▶ _WHAT YOU SHOULD DO_
Beneath this instruction is a block of data; output from it exactly the lines that run from the one containing "frameWrInB (data : U16)" through the one containing "frameWrUpdAllB (data : U16)", inclusive.

====

/-- LK after `i + 1` bytes follows from LK after `i` bytes, whatever the bytes are (R141). -/
theorem effectOf_ciphXform_succ_lk {i : Nat} (h : i < 4) (r : Regs) :
    (effectOf (.ciphXform (i + 1)) r).lk =
      nextKeystream r.key (r.ctr + BitVec.ofNat 32 i)
        (seeded r.key (r.ctr + BitVec.ofNat 32 i) (effectOf (.ciphXform i) r).lk) := by
  have hlen : (inputBytes i r).length = i := inputBytes_length h.le r
  have hlt : i < (inputBytes (i + 1) r).length := by rw [inputBytes_length h]; omega
  have hbytes := xformBytes_take_succ hlt r
  rw [take_inputBytes le_rfl, take_inputBytes i.le_succ, xformByte_regs, xformBytes_ctr, xformBytes_key, hlen] at hbytes
  simp only [effectOf, transform_lk, hbytes]

/-- Lane `i` of DOUT is output byte `i` of the command, and 0 beyond the outputs (R143). -/
theorem lane_effectOf_ciphXform_dout {n : Nat} (h : n ≤ 4) (r : Regs) (i : Nat) :
    lane (effectOf (.ciphXform n) r).dout i = (xformBytes (inputBytes n r) r).1.getD i 0 := by
  rw [effectOf, transform_dout, lane_ofLanes (by rw [xformBytes_length, inputBytes_length h]; exact h)]

/-- Lane `i` of DOUT is lane `i` of DIN masked with the keystream byte that LK after `i` bytes gives (R141). -/
theorem lane_effectOf_ciphXform_dout_of_lt {n i : Nat} (h : n ≤ 4) (hi : i < n) (r : Regs) :
    lane (effectOf (.ciphXform n) r).dout i =
      lane r.din i ^^^ seeded r.key (r.ctr + BitVec.ofNat 32 i) (effectOf (.ciphXform i) r).lk := by
  have hlt : i < (inputBytes n r).length := by rwa [inputBytes_length h]
  rw [lane_effectOf_ciphXform_dout h, List.getD_eq_getElem _ _ (by rwa [xformBytes_length]), xformBytes_getElem hlt,
    inputBytes_getElem, take_inputBytes hi.le, effectOf, transform_lk]

/-- The lanes of DOUT beyond the count are 0 (R143). -/
theorem lane_effectOf_ciphXform_dout_of_le {n i : Nat} (h : n ≤ 4) (hi : n ≤ i) (r : Regs) :
    lane (effectOf (.ciphXform n) r).dout i = 0 := by
  rw [lane_effectOf_ciphXform_dout h, List.getD_eq_default _ _ (by rwa [xformBytes_length, inputBytes_length h])]

/-- CIPH_XFORM leaves SIGERR set if it was set, or if a lane of DOUT fails the self-check at its counter (R144). -/
theorem effectOf_ciphXform_sigerr {n : Nat} (h : n ≤ 4) (r : Regs) :
    (effectOf (.ciphXform n) r).sigerr = true ↔
      (r.sigerr = true ∨ ∃ i, i < n ∧ ∃ hc : (r.ctr + BitVec.ofNat 32 i).toNat < 16,
        lane (effectOf (.ciphXform n) r).dout i ≠ sig[(r.ctr + BitVec.ofNat 32 i).toNat]) := by
  have hlen : (inputBytes n r).length = n := inputBytes_length h r
  have hout : ∀ i, (hi : i < (xformBytes (inputBytes n r) r).1.length) →
      lane (effectOf (.ciphXform n) r).dout i = (xformBytes (inputBytes n r) r).1[i] := fun i hi => by
    rw [lane_effectOf_ciphXform_dout h, List.getD_eq_getElem _ _ hi]
  rw [effectOf, transform_sigerr, xformBytes_sigerr]
  refine or_congr_right (exists_congr fun i => ⟨?_, ?_⟩)
  · rintro ⟨hi, hm⟩
    rw [← hout, sigMismatch_iff] at hm
    exact ⟨hlen ▸ hi, hm⟩
  · rintro ⟨hi, hm⟩
    have hi : i < (inputBytes n r).length := hlen.symm ▸ hi
    refine ⟨hi, ?_⟩
    rw [← hout, sigMismatch_iff]
    exact hm
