-- ==== Sys2Proof/Syntax.lean ====
section
/-! DEFINITION. The instructions: one constructor for each row of spec/opcode_table.json, 47 control words
(30_encoding.md R102) and 17 wire frames (R84 to R92). The operands are the fields the row's form names (R101), each
at its full width, so that every word of the row is a term. -/

namespace Sys2Proof

/-- One instruction. `sel` is the SEL field as it stands: that it names a slot or an oscillator is checked by the
meaning (R105), not by the syntax. -/
inductive Instr where
  -- FrameCodec (40_codec.md)
  | frClear
  | frLoad (frame : U24)
  | frSetoff (value : U16)
  | packData (value : U16)
  | packAddr (value : U32)
  | packCmd (value : U32)
  | unpackData
  | unpackAddr
  | unpackCmd
  | frRead
  -- Channel (41_channel.md)
  | chSetout (sel : Byte) (code : U16) (au : Bool)
  | chSetv (sel : Byte) (au : Bool) (volts : U32)
  | chGain (sel : Byte) (mode : U16)
  | chUpdate (sel : Byte)
  | chEn (sel : Byte)
  | chDis (sel : Byte)
  | chD2v (sel : Byte) (code : U16)
  | chV2d (sel : Byte) (volts : U32)
  -- ConverterDevice (42_device.md)
  | devInit
  | devDefault
  | devVref (volts : U32)
  | devIntref (value : U16)
  | devAttSync
  | devDetSync
  | devAttClr
  | devDetClr
  | devSyncmode (mode : U16)
  | devLdacPulse
  | devPdmode (mode : U16)
  | devRstInput
  | devRstFactory
  | devClrPulse
  | devWrite (data : U16) (addr cmd : Byte) (cfg : Bool)
  | devLast
  -- Oscillator and WaveformEngine (43_oscillator.md)
  | oscEn (sel : Byte)
  | oscDis (sel : Byte)
  | oscFreq (sel : Byte) (value : U32)
  | oscAmp (sel : Byte) (value : U32)
  | oscPhase (sel : Byte) (value : U32)
  | oscDc (sel : Byte) (value : U32)
  | oscKind (sel : Byte) (kind : U16)
  | oscTwr (sel : Byte) (code : U16) (index : U32)
  | oscTrd (sel : Byte) (index : U32)
  | oscBind (sel : Byte) (slot : U16)
  | oscVmode (sel : Byte) (value : U16)
  | oscIdx (sel : Byte)
  | tick
  -- Wire frames (30_encoding.md R84 to R92); RSV, and ADDR of the last four, are ignored on decode
  | frameWrInA (data : U16)
  | frameWrInB (data : U16)
  | frameWrInBoth (data : U16)
  | frameGain (data : U16)
  | frameUpdA (data : U16)
  | frameUpdB (data : U16)
  | frameUpdBoth (data : U16)
  | frameWrUpdAllA (data : U16)
  | frameWrUpdAllB (data : U16)
  | frameWrUpdAllBoth (data : U16)
  | frameWrUpdA (data : U16)
  | frameWrUpdB (data : U16)
  | frameWrUpdBoth (data : U16)
  | framePower (data : U16)
  | frameReset (data : U16)
  | frameLdac (data : U16)
  | frameIntref (data : U16)
deriving DecidableEq, Repr

end Sys2Proof
end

====

▶ _ANSWER SECTION_
  | frameWrInB (data : U16)
  | frameWrInBoth (data : U16)
  | frameGain (data : U16)
  | frameUpdA (data : U16)
  | frameUpdB (data : U16)
  | frameUpdBoth (data : U16)
  | frameWrUpdAllA (data : U16)
  | frameWrUpdAllB (data : U16)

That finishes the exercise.